The vast amounts of data collected by governments, health-care organizations, financial institutions and other groups offer countless opportunities for insights. If companies and researchers could share and work with this data, they could track the emergence of rare diseases, prevent fraud and track the success of social policies, to name a few examples.

“Society as a whole is moving into what we call Big Data,” said Dean Eurich, a professor in the school of public health at the University of Alberta. “As you start to pull all this big data together and start to use it in research, the owners of the data get really anxious around identification and privacy concerns.”

Dr. Eurich and others have a solution: synthetic data. Using algorithms and machine learning, computer scientists and statisticians can create a mirror dataset that mimics important properties of the original. (This approach can even generate fake images. In fact, deepfake videos and pictures are a type of synthetic data.)

While identifying information is routinely removed from real datasets, this goes one step further. “You create a model for the data based on correlations, and then you create people from that model,” said Anne-Sophie Charest, associate professor of mathematics and statistics at Université Laval. That way it’s harder to re-identify someone by triangulating different pieces of anonymous information, such as their job or health status.

Possibilities for research, teaching

Governments and companies are currently bound by privacy laws regarding how they collect and share data. (Those rules may become increasingly strict under federal Bill C-11, the Digital Charter Implementation Act, which was tabled in December 2020 but has not yet been passed into law.)

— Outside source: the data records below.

/-! ## storeWay -/

@[simp] theorem storeWay_status (s : State) (k : SetIdx) (w : WayNo) (x : Way) : (s.storeWay k w x).status = s.status := rfl
@[simp] theorem storeWay_promote (s : State) (k : SetIdx) (w : WayNo) (x : Way) : (s.storeWay k w x).promote = s.promote := rfl
@[simp] theorem storeWay_correctWb (s : State) (k : SetIdx) (w : WayNo) (x : Way) : (s.storeWay k w x).correctWb = s.correctWb := rfl
@[simp] theorem storeWay_poolSize (s : State) (k : SetIdx) (w : WayNo) (x : Way) : (s.storeWay k w x).poolSize = s.poolSize := rfl
@[simp] theorem storeWay_probeTimeout (s : State) (k : SetIdx) (w : WayNo) (x : Way) : (s.storeWay k w x).probeTimeout = s.probeTimeout := rfl
@[simp] theorem storeWay_retries (s : State) (k : SetIdx) (w : WayNo) (x : Way) : (s.storeWay k w x).retries = s.retries := rfl
@[simp] theorem storeWay_relinkTimeout (s : State) (k : SetIdx) (w : WayNo) (x : Way) : (s.storeWay k w x).relinkTimeout = s.relinkTimeout := rfl
@[simp] theorem storeWay_nodes (s : State) (k : SetIdx) (w : WayNo) (x : Way) : (s.storeWay k w x).nodes = s.nodes := rfl
@[simp] theorem storeWay_regions (s : State) (k : SetIdx) (w : WayNo) (x : Way) : (s.storeWay k w x).regions = s.regions := rfl
@[simp] theorem storeWay_returnPtr (s : State) (k : SetIdx) (w : WayNo) (x : Way) : (s.storeWay k w x).returnPtr = s.returnPtr := rfl
@[simp] theorem storeWay_requestPtr (s : State) (k : SetIdx) (w : WayNo) (x : Way) : (s.storeWay k w x).requestPtr = s.requestPtr := rfl
@[simp] theorem storeWay_entries (s : State) (k : SetIdx) (w : WayNo) (x : Way) : (s.storeWay k w x).entries = s.entries := rfl
@[simp] theorem storeWay_wayWait (s : State) (k : SetIdx) (w : WayNo) (x : Way) : (s.storeWay k w x).wayWait = s.wayWait := rfl
@[simp] theorem storeWay_recallMark (s : State) (k : SetIdx) (w : WayNo) (x : Way) : (s.storeWay k w x).recallMark = s.recallMark := rfl
@[simp] theorem storeWay_pool (s : State) (k : SetIdx) (w : WayNo) (x : Way) : (s.storeWay k w x).pool = s.pool := rfl
@[simp] theorem storeWay_poolQueue (s : State) (k : SetIdx) (w : WayNo) (x : Way) : (s.storeWay k w x).poolQueue = s.poolQueue := rfl
@[simp] theorem storeWay_issueWait (s : State) (k : SetIdx) (w : WayNo) (x : Way) : (s.storeWay k w x).issueWait = s.issueWait := rfl
@[simp] theorem storeWay_walker (s : State) (k : SetIdx) (w : WayNo) (x : Way) : (s.storeWay k w x).walker = s.walker := rfl
@[simp] theorem storeWay_errors (s : State) (k : SetIdx) (w : WayNo) (x : Way) : (s.storeWay k w x).errors = s.errors := rfl
@[simp] theorem storeWay_alertMask (s : State) (k : SetIdx) (w : WayNo) (x : Way) : (s.storeWay k w x).alertMask = s.alertMask := rfl
@[simp] theorem storeWay_alertTarget (s : State) (k : SetIdx) (w : WayNo) (x : Way) : (s.storeWay k w x).alertTarget = s.alertTarget := rfl
@[simp] theorem storeWay_pinEnable (s : State) (k : SetIdx) (w : WayNo) (x : Way) : (s.storeWay k w x).pinEnable = s.pinEnable := rfl
@[simp] theorem storeWay_alert (s : State) (k : SetIdx) (w : WayNo) (x : Way) : (s.storeWay k w x).alert = s.alert := rfl
@[simp] theorem storeWay_freeSeed (s : State) (k : SetIdx) (w : WayNo) (x : Way) : (s.storeWay k w x).freeSeed = s.freeSeed := rfl
@[simp] theorem storeWay_pending (s : State) (k : SetIdx) (w : WayNo) (x : Way) : (s.storeWay k w x).pending = s.pending := rfl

As a result, university researchers often must apply for permission to access datasets. “This is a years-long process. In the end you can find out the data is not what you need,” said Khaled El Emam, Canada Research Chair in medical artificial intelligence at the University of Ottawa. That process may be too long for, say, a master’s student. (When researchers access materials via locations such as a Statistics Canada Research Data Centre, they even have to leave laptops and cellphones at the door.)

“As a researcher, I can access data through the various agreements that are in place for universities to work with governments and other agencies,” said Dr. Eurich. “But that’s where the relationship ends, it ends with me.” Researchers cannot share data with students or collaborators outside their university, unless they’re part of the project. Private organizations also collect data internally but it “cannot be shipped out, even to trusted collaborators,” said Raymond Ng, professor of computer science at the University of British Columbia.

These limitations hold back collaboration and research. “One of the general benefits of sharing data is simply making the volume larger, so you get a sample-size benefit,” said Dr. Ng. He noted that a lot of health research now focuses on rare diseases, but a single province or hospital often cannot collect enough material on such conditions to generate useful results.

If universities could better link up with private companies around sharing data and research expertise, it could become a lucrative revenue stream for schools and spin-off companies. “Knowing some things could save a lot of money, from a company’s perspective,” said Dr. Eurich. Banks, for instance, want broad fraud metrics while pharmaceutical companies want to better understand the market potential for future drugs.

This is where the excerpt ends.